Collected data entries
- - - - -

theorem State.reclass_kept {s0 : State} (s : State) (c : ℕ) (old : ℕ) (new : ℕ) (hs : Kept s0 s) : Kept s0 (State.reclass s c old new) := by
  unfold State.reclass
  repeat' (first | (with_reducible (first | assumption | apply State.addLoad_kept | apply State.dropLoad_kept | apply ite_kept | fail_if_no_progress (apply upd_kept))) | split | (dsimp only; split))

theorem State.ctxResult_kept {s0 : State} (s : State) (c : ℕ) (status : ℕ) (hs : Kept s0 s) : Kept s0 (State.ctxResult s c status) := by
  unfold State.ctxResult
  repeat' (first | (with_reducible (first | assumption | apply State.setF_kept | fail_if_no_progress (apply upd_kept))) | split | (dsimp only; split))

theorem State.cancelMod_kept {s0 : State} (s : State) (c : ℕ) (status : ℕ) (hs : Kept s0 s) : Kept s0 (State.cancelMod s c status) := by
  unfold State.cancelMod
  repeat' (first | (with_reducible (first | assumption | apply State.setB_kept | apply State.setCtx_kept | apply State.finishDefs_kept | apply State.ctxResult_kept | apply State.reclass_kept | fail_if_no_progress (apply upd_kept))) | split | (dsimp only; split))

theorem State.ctxFault_kept {s0 : State} (s : State) (c : ℕ) (cause : ℕ) (detail : List ℕ) (hs : Kept s0 s) : Kept s0 (State.ctxFault s c cause detail) := by
  unfold State.ctxFault
  repeat' (first | (with_reducible (first | assumption | apply State.incSat_kept | apply State.setF_kept | apply State.errLog_kept | apply State.ctxSettle_kept | apply State.cancelMod_kept | apply State.setCtx_kept | apply ite_fst_kept | apply ite_kept | fail_if_no_progress (apply upd_kept))) | split | (dsimp only; split))

theorem State.loseFrame_kept {s0 : State} (s : State) (c : ℕ) (cause : ℕ) (hs : Kept s0 s) : Kept s0 (State.loseFrame s c cause) := by
  unfold State.loseFrame
  repeat' (first | (with_reducible (first | assumption | apply State.ctxFault_kept | apply State.addSat_kept | fail_if_no_progress (apply upd_kept))) | split | (dsimp only; split))

theorem State.enqueue_kept {s0 : State} (s : State) (g : ℕ) (b : Billet) (hs : Kept s0 s) : Kept s0 (State.enqueue s g b) := by
  unfold State.enqueue
  repeat' (first | (with_reducible (first | assumption | apply State.setRack_kept | fail_if_no_progress (apply upd_kept))) | split | (dsimp only; split))

theorem State.placeBillet_kept {s0 : State} (s : State) (b : Billet) (hs : Kept s0 s) : Kept s0 (State.placeBillet s b).1 := by
  unfold State.placeBillet
  repeat' (first | (with_reducible (first | assumption | intro _ | apply State.enqueue_kept | apply State.skipFrame_kept | apply State.dropFrame_kept | apply State.ctxSettle_kept | apply ite_fst_kept | apply ite_kept | fail_if_no_progress (apply upd_kept))) | split | (dsimp only; split))

theorem State.place_kept {s0 : State} (s : State) (b : Billet) (hs : Kept s0 s) : Kept s0 (State.place s b).1 := by
  unfold State.place
  repeat' (first | (with_reducible (first | assumption | intro _ | apply State.placeBillet_kept | apply State.ctxSettle_kept | apply State.skipFrame_kept | apply State.dropFrame_kept | apply State.loseFrame_kept | apply State.setB_kept | fail_if_no_progress (apply upd_kept))) | split | (dsimp only; split))

theorem State.placeParts_kept {s0 : State} (s : State) (b : Billet) (n : ℕ) (hs : Kept s0 s) : Kept s0 (State.placeParts s b n).1 := by
  unfold State.placeParts
  repeat' (first | (with_reducible (first | assumption | intro _ | apply State.place_kept | apply ite_fst_kept | apply foldl_fst_kept | apply ite_kept | apply foldl_kept | fail_if_no_progress (apply upd_kept))) | split | (dsimp only; split))

theorem State.reissue_kept {s0 : State} (s : State) (b : Billet) (hs : Kept s0 s) : Kept s0 (State.reissue s b) := by
  unfold State.reissue
  repeat' (first | (with_reducible (first | assumption | apply State.place_kept | fail_if_no_progress (apply upd_kept))) | split | (dsimp only; split))
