theorem execMove_kept {s0 : State} (f : Fin 32) (a : Fin 32) (s : State) (hs : Kept s0 s) : OutKept s0 (execMove f a s) := by
  unfold execMove
  repeat' (first | (with_reducible (first | assumption | intro _ | apply OutKept.next | apply moveStart_kept | fail_if_no_progress (apply upd_kept))) | split | (dsimp only; split))

theorem tload_kept {s0 : State} (f : ℕ) (a : ℕ) (s : State) (hs : Kept s0 s) : Kept s0 (tload f a s) := by
  unfold tload
  repeat' (first | (with_reducible (first | assumption | intro _ | apply State.dispatch_kept | apply State.endInstr_kept | apply State.startMove_kept | apply ite_kept | fail_if_no_progress (apply upd_kept))) | split | (dsimp only; split))

theorem execTload_kept {s0 : State} (f : Fin 32) (a : Fin 32) (s : State) (hs : Kept s0 s) : OutKept s0 (execTload f a s) := by
  unfold execTload
  repeat' (first | (with_reducible (first | assumption | intro _ | apply OutKept.next | apply tload_kept | fail_if_no_progress (apply upd_kept))) | split | (dsimp only; split))

theorem State.moverRead_kept {s0 : State} (s : State) (b : Billet) (m : MoveSt) (errs : List SecErr) (hs : Kept s0 s) : Kept s0 (State.moverRead s b m errs).1 := by
  unfold State.moverRead
  repeat' (first | (with_reducible (first | assumption | intro _ | apply State.mcRead_kept | apply State.next_kept | apply State.spaceRead_kept | apply ite_res_kept | apply ite_fst_kept | apply foldl_fst_kept | apply ite_kept | apply foldl_kept | fail_if_no_progress (apply upd_kept))) | split | (dsimp only; split))

theorem State.moverWrite_kept {s0 : State} (s : State) (b : Billet) (m : MoveSt) (bytes : List (BitVec 8)) (hs : Kept s0 s) : Kept s0 (State.moverWrite s b m bytes) := by
  unfold State.moverWrite
  repeat' (first | (with_reducible (first | assumption | intro _ | apply State.mcWrite_kept | apply State.spaceWrite_kept | apply ite_fst_kept | apply foldl_fst_kept | apply ite_kept | apply foldl_kept | fail_if_no_progress (apply upd_kept))) | split | (dsimp only; split))

theorem moveComplete_kept {s0 : State} (f : ℕ) (a : ℕ) (wait : ℕ) (errs : List SecErr) (s : State) (hs : Kept s0 s) : Kept s0 (moveComplete f a wait errs s) := by
  unfold moveComplete
  repeat' (first | (with_reducible (first | assumption | apply State.memWake_kept | apply State.moverWrite_kept | apply State.endInstr_kept | apply State.moverRead_kept | apply ite_fst_kept | apply ite_kept | fail_if_no_progress (apply upd_kept))) | split | (dsimp only; split))

theorem execMoveComplete_kept {s0 : State} (f : Fin 32) (a : Fin 32) (wait : ℕ) (errs : List SecErr) (s : State) (hs : Kept s0 s) : OutKept s0 (execMoveComplete f a wait errs s) := by
  unfold execMoveComplete
  repeat' (first | (with_reducible (first | assumption | intro _ | apply OutKept.next | apply moveComplete_kept | fail_if_no_progress (apply upd_kept))) | split | (dsimp only; split))

theorem State.groupStep_kept {s0 : State} (s : State) (b : Billet) (hs : Kept s0 s) : Kept s0 (State.groupStep s b) := by
  unfold State.groupStep
  repeat' (first | (with_reducible (first | assumption | apply State.setCtx_kept | apply State.placeParts_kept | apply ite_fst_kept | apply ite_kept | fail_if_no_progress (apply upd_kept))) | split | (dsimp only; split))

theorem State.completeBillet_kept {s0 : State} (s : State) (f : ℕ) (a : ℕ) (b : Billet) (cyc : ℕ) (sn : ℕ) (list : List (BitVec 8)) (hs : Kept s0 s) : Kept s0 (State.completeBillet s f a b cyc sn list) := by
  unfold State.completeBillet
  repeat' (first | (with_reducible (first | assumption | apply State.pinPop_kept | apply State.setAnv_kept | apply State.addWrap_kept | apply State.groupStep_kept | apply State.setCtx_kept | apply State.publish_kept | apply State.ctxFault_kept | apply State.ctxSettle_kept | apply State.pinBegin_kept | apply ite_kept | fail_if_no_progress (apply upd_kept))) | split | (dsimp only; split))
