-- ==== Sys2Proof/Laws/KeptAccess.lean ====
section
/-!
SUPPORT. Every function of Machine/Access.lean that answers a state keeps what `Kept` names.
-/
set_option linter.all false
namespace Sys2Proof.Machine

theorem State.setFlags_kept {s0 : State} (s : State) (fs : List Fld) (hs : Kept s0 s) : Kept s0 (State.setFlags s fs) := by
  unfold State.setFlags
  repeat' (first | (with_reducible (first | assumption | intro _ | apply State.setB_kept | apply foldl_kept | fail_if_no_progress (apply upd_kept))) | split | (dsimp only; split))

theorem State.wroteClock_kept {s0 : State} (s : State) (off : ℕ) (old : ℕ) (v : ℕ) (hs : Kept s0 s) : Kept s0 (State.wroteClock s off old v) := by
  unfold State.wroteClock
  repeat' (first | (with_reducible (first | assumption | apply State.setF_kept | apply State.setB_kept | apply State.snap_kept | apply State.enterAcquire_kept | apply State.syncHoldover_kept | apply ite_kept | fail_if_no_progress (apply upd_kept))) | split | (dsimp only; split))

theorem State.wroteId_kept {s0 : State} (s : State) (pf : ℕ) (off : ℕ) (v : ℕ) (hs : Kept s0 s) : Kept s0 (State.wroteId s pf off v) := by
  unfold State.wroteId
  repeat' (first | (with_reducible (first | assumption | apply State.setB_kept | apply wdogWritten_kept | apply bresetWritten_kept | apply ite_kept | fail_if_no_progress (apply upd_kept))) | split | (dsimp only; split))

theorem State.wroteConv_kept {s0 : State} (s : State) (off : ℕ) (old : ℕ) (v : ℕ) (hs : Kept s0 s) : Kept s0 (State.wroteConv s off old v) := by
  unfold State.wroteConv
  repeat' (first | (with_reducible (first | assumption | apply adcCtrlWritten_kept | apply trimWritten_kept | apply State.syncPanic_kept | apply dacCtrlWritten_kept | apply dacGainWritten_kept | apply hkCalRequest_kept | apply hkInjWritten_kept | apply fchCtrlWritten_kept | apply State.shadowSource_kept | apply ite_kept | fail_if_no_progress (apply upd_kept))) | split | (dsimp only; split))

theorem State.wroteFabric_kept {s0 : State} (s : State) (off : ℕ) (old : ℕ) (v : ℕ) (hs : Kept s0 s) : Kept s0 (State.wroteFabric s off old v) := by
  unfold State.wroteFabric
  repeat' (first | (with_reducible (first | assumption | apply fabCtrlWritten_kept | apply budgetWritten_kept | apply dbgHaltWritten_kept | apply State.setF_kept | apply dbgReleaseWritten_kept | apply ite_kept | fail_if_no_progress (apply upd_kept))) | split | (dsimp only; split))

theorem State.wroteTrigger_kept {s0 : State} (s : State) (off : ℕ) (old : ℕ) (v : ℕ) (hs : Kept s0 s) : Kept s0 (State.wroteTrigger s off old v) := by
  unfold State.wroteTrigger
  repeat' (first | (with_reducible (first | assumption | apply trgCtrlWritten_kept | apply acqCtrlWritten_kept | apply tpCtrlWritten_kept | apply answerUpdate_kept | apply State.setF_kept | apply State.ethSyncAll_kept | apply clLanesWritten_kept | apply linkCtrlWritten_kept | apply ite_kept | fail_if_no_progress (apply upd_kept))) | split | (dsimp only; split))

theorem State.wroteHost_kept {s0 : State} (s : State) (off : ℕ) (old : ℕ) (v : ℕ) (hs : Kept s0 s) : Kept s0 (State.wroteHost s off old v) := by
  unfold State.wroteHost
  repeat' (first | (with_reducible (first | assumption | apply ceCtrlWritten_kept | apply sqCtrlWritten_kept | apply State.setB_kept | apply ringCtrlWritten_kept | apply State.ethSyncAll_kept | apply State.ethSync_kept | apply rsCtrlWritten_kept | apply domCtrlWritten_kept | apply padRelWritten_kept | apply State.setWord_kept | apply ite_kept | fail_if_no_progress (apply upd_kept))) | split | (dsimp only; split))

theorem State.wrote_kept {s0 : State} (s : State) (pf : ℕ) (off : ℕ) (old : ℕ) (v : ℕ) (hs : Kept s0 s) : Kept s0 (State.wrote s pf off old v) := by
  unfold State.wrote
  repeat' (first | (with_reducible (first | assumption | apply State.wroteId_kept | apply State.wroteClock_kept | apply State.wroteConv_kept | apply State.wroteFabric_kept | apply State.wroteTrigger_kept | apply State.wroteHost_kept | apply ite_kept | fail_if_no_progress (apply upd_kept))) | split | (dsimp only; split))

theorem State.writeWord_kept {s0 : State} (s : State) (pf : ℕ) (off : ℕ) (v : BitVec 32) (hs : Kept s0 s) : Kept s0 (State.writeWord s pf off v) := by
  unfold State.writeWord
  repeat' (first | (with_reducible (first | assumption | apply State.setWord_kept | apply State.setFlags_kept | apply State.wrote_kept | fail_if_no_progress (apply upd_kept))) | split | (dsimp only; split))

theorem State.writePair_kept {s0 : State} (s : State) (pf : ℕ) (off : ℕ) (lo : Option (BitVec 32)) (hi : BitVec 32) (hs : Kept s0 s) : Kept s0 (State.writePair s pf off lo hi) := by
  unfold State.writePair
  repeat' (first | (with_reducible (first | assumption | apply ntIncrWritten_kept | apply ntStepWritten_kept | apply State.writeWord_kept | apply ite_kept | fail_if_no_progress (apply upd_kept))) | split | (dsimp only; split))

theorem State.msixWrite_kept {s0 : State} (s : State) (pf : ℕ) (o : ℕ) (v : BitVec 32) (hs : Kept s0 s) : Kept s0 (State.msixWrite s pf o v) := by
  unfold State.msixWrite
  repeat' (first | (with_reducible (first | assumption | apply State.raise_kept | apply ite_kept | fail_if_no_progress (apply upd_kept))) | split | (dsimp only; split))

theorem State.write4_kept {s0 : State} (s : State) (pf : ℕ) (off : ℕ) (v : BitVec 32) (hs : Kept s0 s) : Kept s0 (State.write4 s pf off v) := by
  unfold State.write4
  repeat' (first | (with_reducible (first | assumption | apply State.msixWrite_kept | apply State.writePair_kept | apply State.writeWord_kept | apply ite_kept | fail_if_no_progress (apply upd_kept))) | split | (dsimp only; split))

theorem State.rcClear_kept {s0 : State} (s : State) (off : ℕ) (hs : Kept s0 s) : Kept s0 (State.rcClear s off) := by
  unfold State.rcClear
  repeat' (first | (with_reducible (first | assumption | apply State.setWord_kept | apply ite_kept | fail_if_no_progress (apply upd_kept))) | split | (dsimp only; split))

theorem State.readWord_kept {s0 : State} (s : State) (pf : ℕ) (off : ℕ) (hs : Kept s0 s) : Kept s0 (State.readWord s pf off).1 := by
  unfold State.readWord
  repeat' (first | (with_reducible (first | assumption | intro _ | apply State.tdcPop_kept | apply State.txtsPop_kept | apply State.dbgSdata_kept | apply State.rcClear_kept | apply ite_fst_kept | apply ite_kept | fail_if_no_progress (apply upd_kept))) | split | (dsimp only; split))

theorem State.read4_kept {s0 : State} (s : State) (pf : ℕ) (off : ℕ) (hs : Kept s0 s) : Kept s0 (State.read4 s pf off).1 := by
  unfold State.read4
  repeat' (first | (with_reducible (first | assumption | intro _ | apply State.readWord_kept | apply ite_fst_kept | apply ite_kept | fail_if_no_progress (apply upd_kept))) | split | (dsimp only; split))

theorem State.touch_kept {s0 : State} (s : State) (off : ℕ) (hs : Kept s0 s) : Kept s0 (State.touch s off) := by
  unfold State.touch
  repeat' (first | (with_reducible (first | assumption | apply State.wakeBlk_kept | fail_if_no_progress (apply upd_kept))) | split | (dsimp only; split))

theorem State.holdAccess_kept {s0 : State} (s : State) (h_ : HeldAccess) (hs : Kept s0 s) : Kept s0 (State.holdAccess s h_) := by
  unfold State.holdAccess
  repeat' (first | (with_reducible (first | assumption | apply State.wakeBlk_kept | fail_if_no_progress (apply upd_kept))) | split | (dsimp only; split))

theorem State.badAccess_kept {s0 : State} (s : State) (off : ℕ) (hs : Kept s0 s) : Kept s0 (State.badAccess s off) := by
  unfold State.badAccess
  repeat' (first | (with_reducible (first | assumption | apply State.setF_kept | apply State.setB_kept | fail_if_no_progress (apply upd_kept))) | split | (dsimp only; split))

theorem State.put4_kept {s0 : State} (s : State) (pf : ℕ) (off : ℕ) (v : BitVec 32) (hs : Kept s0 s) : Kept s0 (State.put4 s pf off v) := by
  unfold State.put4
  repeat' (first | (with_reducible (first | assumption | apply State.logRefused_kept | apply State.holdAccess_kept | apply State.write4_kept | apply State.touch_kept | apply ite_kept | fail_if_no_progress (apply upd_kept))) | split | (dsimp only; split))

theorem State.put8_kept {s0 : State} (s : State) (pf : ℕ) (off : ℕ) (data : ℕ) (hs : Kept s0 s) : Kept s0 (State.put8 s pf off data) := by
  unfold State.put8
  repeat' (first | (with_reducible (first | assumption | apply State.put4_kept | apply State.logRefused_kept | apply State.holdAccess_kept | apply State.writePair_kept | apply State.touch_kept | apply ite_kept | fail_if_no_progress (apply upd_kept))) | split | (dsimp only; split))

theorem State.get4_kept {s0 : State} (s : State) (pf : ℕ) (off : ℕ) (one : Bool) (hs : Kept s0 s) : Kept s0 (State.get4 s pf off one).1 := by
  unfold State.get4
  repeat' (first | (with_reducible (first | assumption | intro _ | apply State.logRefused_kept | apply State.touch_kept | apply State.readWord_kept | apply State.read4_kept | apply ite_fst_kept | apply ite_kept | fail_if_no_progress (apply upd_kept))) | split | (dsimp only; split))

theorem State.get8_kept {s0 : State} (s : State) (pf : ℕ) (off : ℕ) (hs : Kept s0 s) : Kept s0 (State.get8 s pf off).1 := by
  unfold State.get8
  repeat' (first | (with_reducible (first | assumption | intro _ | apply State.get4_kept | apply ite_fst_kept | apply ite_kept | fail_if_no_progress (apply upd_kept))) | split | (dsimp only; split))

theorem State.serveRead_kept {s0 : State} (s : State) (pf : ℕ) (off : ℕ) (size : ℕ) (hs : Kept s0 s) : Kept s0 (State.serveRead s pf off size) := by
  unfold State.serveRead
  repeat' (first | (with_reducible (first | assumption | apply State.holdAccess_kept | apply State.get8_kept | apply State.get4_kept | apply State.emit_kept | apply ite_fst_kept | apply ite_kept | fail_if_no_progress (apply upd_kept))) | split | (dsimp only; split))

theorem regWrite_kept {s0 : State} (pf : ℕ) (off : ℕ) (size : ℕ) (full : Bool) (data : ℕ) (s : State) (hs : Kept s0 s) : Kept s0 (regWrite pf off size full data s) := by
  unfold regWrite
  repeat' (first | (with_reducible (first | assumption | apply State.badAccess_kept | apply State.setB_kept | apply State.put8_kept | apply State.put4_kept | apply ite_kept | fail_if_no_progress (apply upd_kept))) | split | (dsimp only; split))

theorem regRead_kept {s0 : State} (pf : ℕ) (off : ℕ) (size : ℕ) (full : Bool) (s : State) (hs : Kept s0 s) : Kept s0 (regRead pf off size full s) := by
  unfold regRead
  repeat' (first | (with_reducible (first | assumption | apply State.emit_kept | apply State.badAccess_kept | apply State.serveRead_kept | apply ite_kept | fail_if_no_progress (apply upd_kept))) | split | (dsimp only; split))

theorem execRegisterWrite_kept {s0 : State} (pf : Fin 2) (off : BitVec 24) (size : Fin 65) (full : Bool) (data : BitVec 64) (s : State) (hs : Kept s0 s) : OutKept s0 (execRegisterWrite pf off size full data s) := by
  unfold execRegisterWrite
  repeat' (first | (with_reducible (first | assumption | intro _ | apply OutKept.next | apply regWrite_kept | fail_if_no_progress (apply upd_kept))) | split | (dsimp only; split))

theorem execRcRead_kept {s0 : State} (pf : Fin 2) (off : BitVec 24) (size : Fin 65) (full : Bool) (s : State) (hs : Kept s0 s) : OutKept s0 (execRcRead pf off size full s) := by
  unfold execRcRead
  repeat' (first | (with_reducible (first | assumption | intro _ | apply OutKept.next | apply regRead_kept | fail_if_no_progress (apply upd_kept))) | split | (dsimp only; split))

theorem execLowWordRead_kept {s0 : State} (pf : Fin 2) (off : BitVec 24) (s : State) (hs : Kept s0 s) : OutKept s0 (execLowWordRead pf off s) := by
  unfold execLowWordRead
  repeat' (first | (with_reducible (first | assumption | intro _ | apply OutKept.next | apply regRead_kept | fail_if_no_progress (apply upd_kept))) | split | (dsimp only; split))

theorem execHighWordRead_kept {s0 : State} (pf : Fin 2) (off : BitVec 24) (s : State) (hs : Kept s0 s) : OutKept s0 (execHighWordRead pf off s) := by
  unfold execHighWordRead
  repeat' (first | (with_reducible (first | assumption | intro _ | apply OutKept.next | apply regRead_kept | fail_if_no_progress (apply upd_kept))) | split | (dsimp only; split))

theorem execLowWordWrite_kept {s0 : State} (pf : Fin 2) (off : BitVec 24) (data : BitVec 32) (s : State) (hs : Kept s0 s) : OutKept s0 (execLowWordWrite pf off data s) := by
  unfold execLowWordWrite
  repeat' (first | (with_reducible (first | assumption | intro _ | apply OutKept.next | apply regWrite_kept | fail_if_no_progress (apply upd_kept))) | split | (dsimp only; split))

theorem execHighWordWrite_kept {s0 : State} (pf : Fin 2) (off : BitVec 24) (data : BitVec 32) (s : State) (hs : Kept s0 s) : OutKept s0 (execHighWordWrite pf off data s) := by
  unfold execHighWordWrite
  repeat' (first | (with_reducible (first | assumption | intro _ | apply OutKept.next | apply regWrite_kept | fail_if_no_progress (apply upd_kept))) | split | (dsimp only; split))

theorem State.domainInit_kept {s0 : State} (s : State) (d : ℕ) (hs : Kept s0 s) : Kept s0 (State.domainInit s d) := by
  unfold State.domainInit
  repeat' (first | (with_reducible (first | assumption | apply State.adcRestart_kept | apply State.dropTags_kept | apply State.setMc_kept | apply State.serveRaster_kept | apply ite_kept | fail_if_no_progress (apply upd_kept))) | split | (dsimp only; split))

theorem State.serveHeld_kept {s0 : State} (s : State) (h_ : HeldAccess) (hs : Kept s0 s) : Kept s0 (State.serveHeld s h_) := by
  unfold State.serveHeld
  repeat' (first | (with_reducible (first | assumption | apply State.serveRead_kept | apply State.put8_kept | apply State.put4_kept | apply ite_kept | fail_if_no_progress (apply upd_kept))) | split | (dsimp only; split))

theorem State.domainUp_kept {s0 : State} (s : State) (d : ℕ) (hs : Kept s0 s) : Kept s0 (State.domainUp s d) := by
  unfold State.domainUp
  repeat' (first | (with_reducible (first | assumption | intro _ | apply State.domainInit_kept | apply State.runBlks_kept | apply State.setDom_kept | apply State.serveHeldReqs_kept | apply State.serveHeld_kept | apply foldl_kept | fail_if_no_progress (apply upd_kept))) | split | (dsimp only; split))

theorem State.sleepEnd_kept {s0 : State} (s : State) (hs : Kept s0 s) : Kept s0 (State.sleepEnd s) := by
  unfold State.sleepEnd
  repeat' (first | (with_reducible (first | assumption | intro _ | apply State.runBlks_kept | apply State.setDom_kept | apply State.clockStage_kept | apply State.startDomain_kept | apply ite_kept | apply foldl_kept | fail_if_no_progress (apply upd_kept))) | split | (dsimp only; split))

theorem domainReady_kept {s0 : State} (d : ℕ) (s : State) (hs : Kept s0 s) : Kept s0 (domainReady d s) := by
  unfold domainReady
  repeat' (first | (with_reducible (first | assumption | apply State.sleepEnd_kept | apply State.domainUp_kept | apply ite_kept | fail_if_no_progress (apply upd_kept))) | split | (dsimp only; split))

theorem execDomainReady_kept {s0 : State} (d : Fin 96) (s : State) (hs : Kept s0 s) : OutKept s0 (execDomainReady d s) := by
  unfold execDomainReady
  repeat' (first | (with_reducible (first | assumption | intro _ | apply OutKept.next | apply domainReady_kept | fail_if_no_progress (apply upd_kept))) | split | (dsimp only; split))

end Sys2Proof.Machine
end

- - - - -

What you should do
The first line of the records and every line down to the line with "unfold State.reclass" must be quoted exactly; leave out all else.

Your solution
theorem State.reclass_kept {s0 : State} (s : State) (c : ℕ) (old : ℕ) (new : ℕ) (hs : Kept s0 s) : Kept s0 (State.reclass s c old new) := by
  unfold State.reclass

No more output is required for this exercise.